Tables specified in INSERT INTO are Published. All other tables are Temporary.
yt.PublishedPrimaryMedium / yt.TemporaryPrimaryMedium
Value type | Default value | Static/ dynamic |
---|---|---|
String | — | Dynamic |
Set the @primary_medium
attribute for newly created tables. If available, assigns the primary medium in YTsaurus, where chunks will be recorded. By default, YTsaurus sets the primary medium to "default"
.
Tables specified in INSERT INTO are Published. All other tables are Temporary.
yt.IntermediateDataMedium
Value type | Default value | Static/ dynamic |
---|---|---|
String | — | Dynamic |
Set the medium used for intermediate data in operations (Sort, MapReduce). To learn more, see the documentation.
yt.PrimaryMedium
Value type | Default value | Static/ dynamic |
---|---|---|
String | — | Dynamic |
Sets the primary medium in YTsaurus for Published and Temporary tables and intermediate data in operations. Amounts to simultaneous setting of yt.IntermediateDataMedium
, yt.PublishedPrimaryMedium
, and yt.TemporaryPrimaryMedium
pragmas.
yt.HybridDqExecution
Value type | Default value | Static/ dynamic |
---|---|---|
Flag | true | Static |
Includes hybrid query execution via DQ
yt.NetworkProject
Value type | Default value | Static/ dynamic |
---|---|---|
String | - | Dynamic |
Sets the use of a specified network project in jobs. See the documentation.
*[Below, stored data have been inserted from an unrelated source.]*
/-! ### issue -/

@[simp] theorem issue_params (w : Word) (s : State) : (issue w s).params = s.params := rfl
@[simp] theorem issue_emptyErr (w : Word) (s : State) : (issue w s).emptyErr = s.emptyErr := rfl
@[simp] theorem issue_status (w : Word) (s : State) : (issue w s).status = { s.status with done := false, err := false, errcode := .none, lastop := w.extractLsb' 0 8 } := rfl
@[simp] theorem issue_pending (w : Word) (s : State) : (issue w s).pending = some w := rfl
@[simp] theorem issue_srcAddr (w : Word) (s : State) : (issue w s).srcAddr = s.srcAddr := rfl
@[simp] theorem issue_srcLen (w : Word) (s : State) : (issue w s).srcLen = s.srcLen := rfl
@[simp] theorem issue_dstAddr (w : Word) (s : State) : (issue w s).dstAddr = s.dstAddr := rfl
@[simp] theorem issue_dstCap (w : Word) (s : State) : (issue w s).dstCap = s.dstCap := rfl
@[simp] theorem issue_outLen (w : Word) (s : State) : (issue w s).outLen = s.outLen := rfl
@[simp] theorem issue_bitcnt (w : Word) (s : State) : (issue w s).bitcnt = s.bitcnt := rfl
@[simp] theorem issue_rdpos (w : Word) (s : State) : (issue w s).rdpos = s.rdpos := rfl
@[simp] theorem issue_arg (w : Word) (s : State) : (issue w s).arg = s.arg := rfl
@[simp] theorem issue_result (w : Word) (s : State) : (issue w s).result = s.result := rfl
@[simp] theorem issue_lzWindow (w : Word) (s : State) : (issue w s).lzWindow = s.lzWindow := rfl
@[simp] theorem issue_lzLookahead (w : Word) (s : State) : (issue w s).lzLookahead = s.lzLookahead := rfl
@[simp] theorem issue_tokcnt (w : Word) (s : State) : (issue w s).tokcnt = s.tokcnt := rfl
@[simp] theorem issue_nsym (w : Word) (s : State) : (issue w s).nsym = s.nsym := rfl
@[simp] theorem issue_freq (w : Word) (s : State) : (issue w s).freq = s.freq := rfl
@[simp] theorem issue_tree (w : Word) (s : State) : (issue w s).tree = s.tree := rfl
@[simp] theorem issue_root (w : Word) (s : State) : (issue w s).root = s.root := rfl
@[simp] theorem issue_treeValid (w : Word) (s : State) : (issue w s).treeValid = s.treeValid := rfl
@[simp] theorem issue_code (w : Word) (s : State) : (issue w s).code = s.code := rfl
@[simp] theorem issue_wbase (w : Word) (s : State) : (issue w s).wbase = s.wbase := rfl
@[simp] theorem issue_wcap (w : Word) (s : State) : (issue w s).wcap = s.wcap := rfl
@[simp] theorem issue_wpos (w : Word) (s : State) : (issue w s).wpos = s.wpos := rfl
@[simp] theorem issue_pbuf (w : Word) (s : State) : (issue w s).pbuf = s.pbuf := rfl
@[simp] theorem issue_rbase (w : Word) (s : State) : (issue w s).rbase = s.rbase := rfl
@[simp] theorem issue_rlim (w : Word) (s : State) : (issue w s).rlim = s.rlim := rfl
@[simp] theorem issue_dmem (w : Word) (s : State) : (issue w s).dmem = s.dmem := rfl
@[simp] theorem issue_draws (w : Word) (s : State) : (issue w s).draws = s.draws := rfl
@[simp] theorem issue_hostOps (w : Word) (s : State) : (issue w s).hostOps = s.hostOps := rfl
@[simp] theorem issue_delay (w : Word) (s : State) : (issue w s).delay = s.schedule.headD 0 := rfl
@[simp] theorem issue_schedule (w : Word) (s : State) : (issue w s).schedule = s.schedule.tail := rfl
@[simp] theorem issue_seen (w : Word) (s : State) : (issue w s).seen = s.seen := rfl

/-! ### complete -/

@[simp] theorem complete_params (c : ErrCode) (s : State) : (complete c s).params = s.params := rfl
@[simp] theorem complete_emptyErr (c : ErrCode) (s : State) : (complete c s).emptyErr = s.emptyErr := rfl
@[simp] theorem complete_status (c : ErrCode) (s : State) : (complete c s).status = { s.status with done := true, err := c.isError, anyerr := s.status.anyerr || c.isError, errcode := c } := rfl
@[simp] theorem complete_pending (c : ErrCode) (s : State) : (complete c s).pending = none := rfl
@[simp] theorem complete_srcAddr (c : ErrCode) (s : State) : (complete c s).srcAddr = s.srcAddr := rfl
@[simp] theorem complete_srcLen (c : ErrCode) (s : State) : (complete c s).srcLen = s.srcLen := rfl
@[simp] theorem complete_dstAddr (c : ErrCode) (s : State) : (complete c s).dstAddr = s.dstAddr := rfl
@[simp] theorem complete_dstCap (c : ErrCode) (s : State) : (complete c s).dstCap = s.dstCap := rfl
@[simp] theorem complete_outLen (c : ErrCode) (s : State) : (complete c s).outLen = s.outLen := rfl
@[simp] theorem complete_bitcnt (c : ErrCode) (s : State) : (complete c s).bitcnt = s.bitcnt := rfl
@[simp] theorem complete_rdpos (c : ErrCode) (s : State) : (complete c s).rdpos = s.rdpos := rfl
@[simp] theorem complete_arg (c : ErrCode) (s : State) : (complete c s).arg = s.arg := rfl
@[simp] theorem complete_result (c : ErrCode) (s : State) : (complete c s).result = s.result := rfl
@[simp] theorem complete_lzWindow (c : ErrCode) (s : State) : (complete c s).lzWindow = s.lzWindow := rfl
@[simp] theorem complete_lzLookahead (c : ErrCode) (s : State) : (complete c s).lzLookahead = s.lzLookahead := rfl
@[simp] theorem complete_tokcnt (c : ErrCode) (s : State) : (complete c s).tokcnt = s.tokcnt := rfl
@[simp] theorem complete_nsym (c : ErrCode) (s : State) : (complete c s).nsym = s.nsym := rfl
@[simp] theorem complete_freq (c : ErrCode) (s : State) : (complete c s).freq = s.freq := rfl
@[simp] theorem complete_tree (c : ErrCode) (s : State) : (complete c s).tree = s.tree := rfl
@[simp] theorem complete_root (c : ErrCode) (s : State) : (complete c s).root = s.root := rfl
@[simp] theorem complete_treeValid (c : ErrCode) (s : State) : (complete c s).treeValid = s.treeValid := rfl
@[simp] theorem complete_code (c : ErrCode) (s : State) : (complete c s).code = s.code := rfl
@[simp] theorem complete_wbase (c : ErrCode) (s : State) : (complete c s).wbase = s.wbase := rfl
@[simp] theorem complete_wcap (c : ErrCode) (s : State) : (complete c s).wcap = s.wcap := rfl
@[simp] theorem complete_wpos (c : ErrCode) (s : State) : (complete c s).wpos = s.wpos := rfl
@[simp] theorem complete_pbuf (c : ErrCode) (s : State) : (complete c s).pbuf = s.pbuf := rfl
@[simp] theorem complete_rbase (c : ErrCode) (s : State) : (complete c s).rbase = s.rbase := rfl
@[simp] theorem complete_rlim (c : ErrCode) (s : State) : (complete c s).rlim = s.rlim := rfl
@[simp] theorem complete_dmem (c : ErrCode) (s : State) : (complete c s).dmem = s.dmem := rfl
@[simp] theorem complete_draws (c : ErrCode) (s : State) : (complete c s).draws = s.draws := rfl
@[simp] theorem complete_hostOps (c : ErrCode) (s : State) : (complete c s).hostOps = s.hostOps := rfl
@[simp] theorem complete_delay (c : ErrCode) (s : State) : (complete c s).delay = s.delay := rfl
@[simp] theorem complete_schedule (c : ErrCode) (s : State) : (complete c s).schedule = s.schedule := rfl
@[simp] theorem complete_seen (c : ErrCode) (s : State) : (complete c s).seen = s.seen := rfl

/-! ### havocDmem -/

@[simp] theorem havocDmem_params (a n : Nat) (s : State) : (havocDmem a n s).params = s.params := rfl
@[simp] theorem havocDmem_emptyErr (a n : Nat) (s : State) : (havocDmem a n s).emptyErr = s.emptyErr := rfl
@[simp] theorem havocDmem_status (a n : Nat) (s : State) : (havocDmem a n s).status = s.status := rfl
@[simp] theorem havocDmem_pending (a n : Nat) (s : State) : (havocDmem a n s).pending = s.pending := rfl
@[simp] theorem havocDmem_srcAddr (a n : Nat) (s : State) : (havocDmem a n s).srcAddr = s.srcAddr := rfl
@[simp] theorem havocDmem_srcLen (a n : Nat) (s : State) : (havocDmem a n s).srcLen = s.srcLen := rfl
@[simp] theorem havocDmem_dstAddr (a n : Nat) (s : State) : (havocDmem a n s).dstAddr = s.dstAddr := rfl
@[simp] theorem havocDmem_dstCap (a n : Nat) (s : State) : (havocDmem a n s).dstCap = s.dstCap := rfl
@[simp] theorem havocDmem_outLen (a n : Nat) (s : State) : (havocDmem a n s).outLen = s.outLen := rfl
@[simp] theorem havocDmem_bitcnt (a n : Nat) (s : State) : (havocDmem a n s).bitcnt = s.bitcnt := rfl
@[simp] theorem havocDmem_rdpos (a n : Nat) (s : State) : (havocDmem a n s).rdpos = s.rdpos := rfl
@[simp] theorem havocDmem_arg (a n : Nat) (s : State) : (havocDmem a n s).arg = s.arg := rfl
@[simp] theorem havocDmem_result (a n : Nat) (s : State) : (havocDmem a n s).result = s.result := rfl
@[simp] theorem havocDmem_lzWindow (a n : Nat) (s : State) : (havocDmem a n s).lzWindow = s.lzWindow := rfl
@[simp] theorem havocDmem_lzLookahead (a n : Nat) (s : State) : (havocDmem a n s).lzLookahead = s.lzLookahead := rfl
@[simp] theorem havocDmem_tokcnt (a n : Nat) (s : State) : (havocDmem a n s).tokcnt = s.tokcnt := rfl
@[simp] theorem havocDmem_nsym (a n : Nat) (s : State) : (havocDmem a n s).nsym = s.nsym := rfl
@[simp] theorem havocDmem_freq (a n : Nat) (s : State) : (havocDmem a n s).freq = s.freq := rfl
@[simp] theorem havocDmem_tree (a n : Nat) (s : State) : (havocDmem a n s).tree = s.tree := rfl
@[simp] theorem havocDmem_root (a n : Nat) (s : State) : (havocDmem a n s).root = s.root := rfl
@[simp] theorem havocDmem_treeValid (a n : Nat) (s : State) : (havocDmem a n s).treeValid = s.treeValid := rfl
@[simp] theorem havocDmem_code (a n : Nat) (s : State) : (havocDmem a n s).code = s.code := rfl
@[simp] theorem havocDmem_wbase (a n : Nat) (s : State) : (havocDmem a n s).wbase = s.wbase := rfl
@[simp] theorem havocDmem_wcap (a n : Nat) (s : State) : (havocDmem a n s).wcap = s.wcap := rfl
@[simp] theorem havocDmem_wpos (a n : Nat) (s : State) : (havocDmem a n s).wpos = s.wpos := rfl
@[simp] theorem havocDmem_pbuf (a n : Nat) (s : State) : (havocDmem a n s).pbuf = s.pbuf := rfl
@[simp] theorem havocDmem_rbase (a n : Nat) (s : State) : (havocDmem a n s).rbase = s.rbase := rfl
@[simp] theorem havocDmem_rlim (a n : Nat) (s : State) : (havocDmem a n s).rlim = s.rlim := rfl
@[simp] theorem havocDmem_dmem (a n : Nat) (s : State) : (havocDmem a n s).dmem = Memory.writeBytes s.dmem a (freeBytes s.draws n) := rfl
@[simp] theorem havocDmem_draws (a n : Nat) (s : State) : (havocDmem a n s).draws = s.draws + n := rfl
@[simp] theorem havocDmem_hostOps (a n : Nat) (s : State) : (havocDmem a n s).hostOps = s.hostOps := rfl
@[simp] theorem havocDmem_delay (a n : Nat) (s : State) : (havocDmem a n s).delay = s.delay := rfl
@[simp] theorem havocDmem_schedule (a n : Nat) (s : State) : (havocDmem a n s).schedule = s.schedule := rfl
@[simp] theorem havocDmem_seen (a n : Nat) (s : State) : (havocDmem a n s).seen = s.seen := rfl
yt.BatchListFolderConcurrency
Value type | Default value | Static/ dynamic |
---|---|---|
Positive number | 5 | Static |
Sets the number of concurrent directory listing operations.
yt.ColumnGroupMode
Value type | Default value | Static/ dynamic |
---|---|---|
String: disable, single or perusage | disable | Static |
Sets the columnar group computation mode for intermediate query tables. In disable
mode, columnar groups aren't used. In single
mode, one group is created for all table columns. In perusage
mode, granular column groups by their consumers are created. All columns of the same group are simultaneously used in one or more consumers. For example, if the intermediate table has columns [a, b, c, d, e, f] and it is used by two operations with column selections [a, b, c, d] and [c, d, e, f] respectively, three column groups ([a, b], [c, d], and [e, f]) will be created in the table. If the intermediate table is used for publishing to an output table (that is, the consumer is the YtPublish node), columnar groups aren't used, except for the explicitly specified column_groups modifier. In the latter case, the intermediate table uses the modifier's columnar groups.
yt.MinColumnGroupSize
Value type | Default value | Static/ dynamic |
---|---|---|
Positive number not less than 2 | 2 | Static |
Sets the minimum size of a columnar group. If a computed group contains the number of columns that is less than the specified pragma value, the group isn't created.
yt.MaxColumnGroups
Value type | Default value | Static/ dynamic |
---|---|---|
Positive number | 64 | Static |
Sets the maximum number of columnar groups per intermediate query table. If the computed number of groups exceeds this limit, groups aren't created for this table.
yt.ForceJobSizeAdjuster
Value type | Default value | Static/ dynamic |
---|---|---|
Flag | true | Static |
Sets the "force_job_size_adjuster"
option in the operation settings.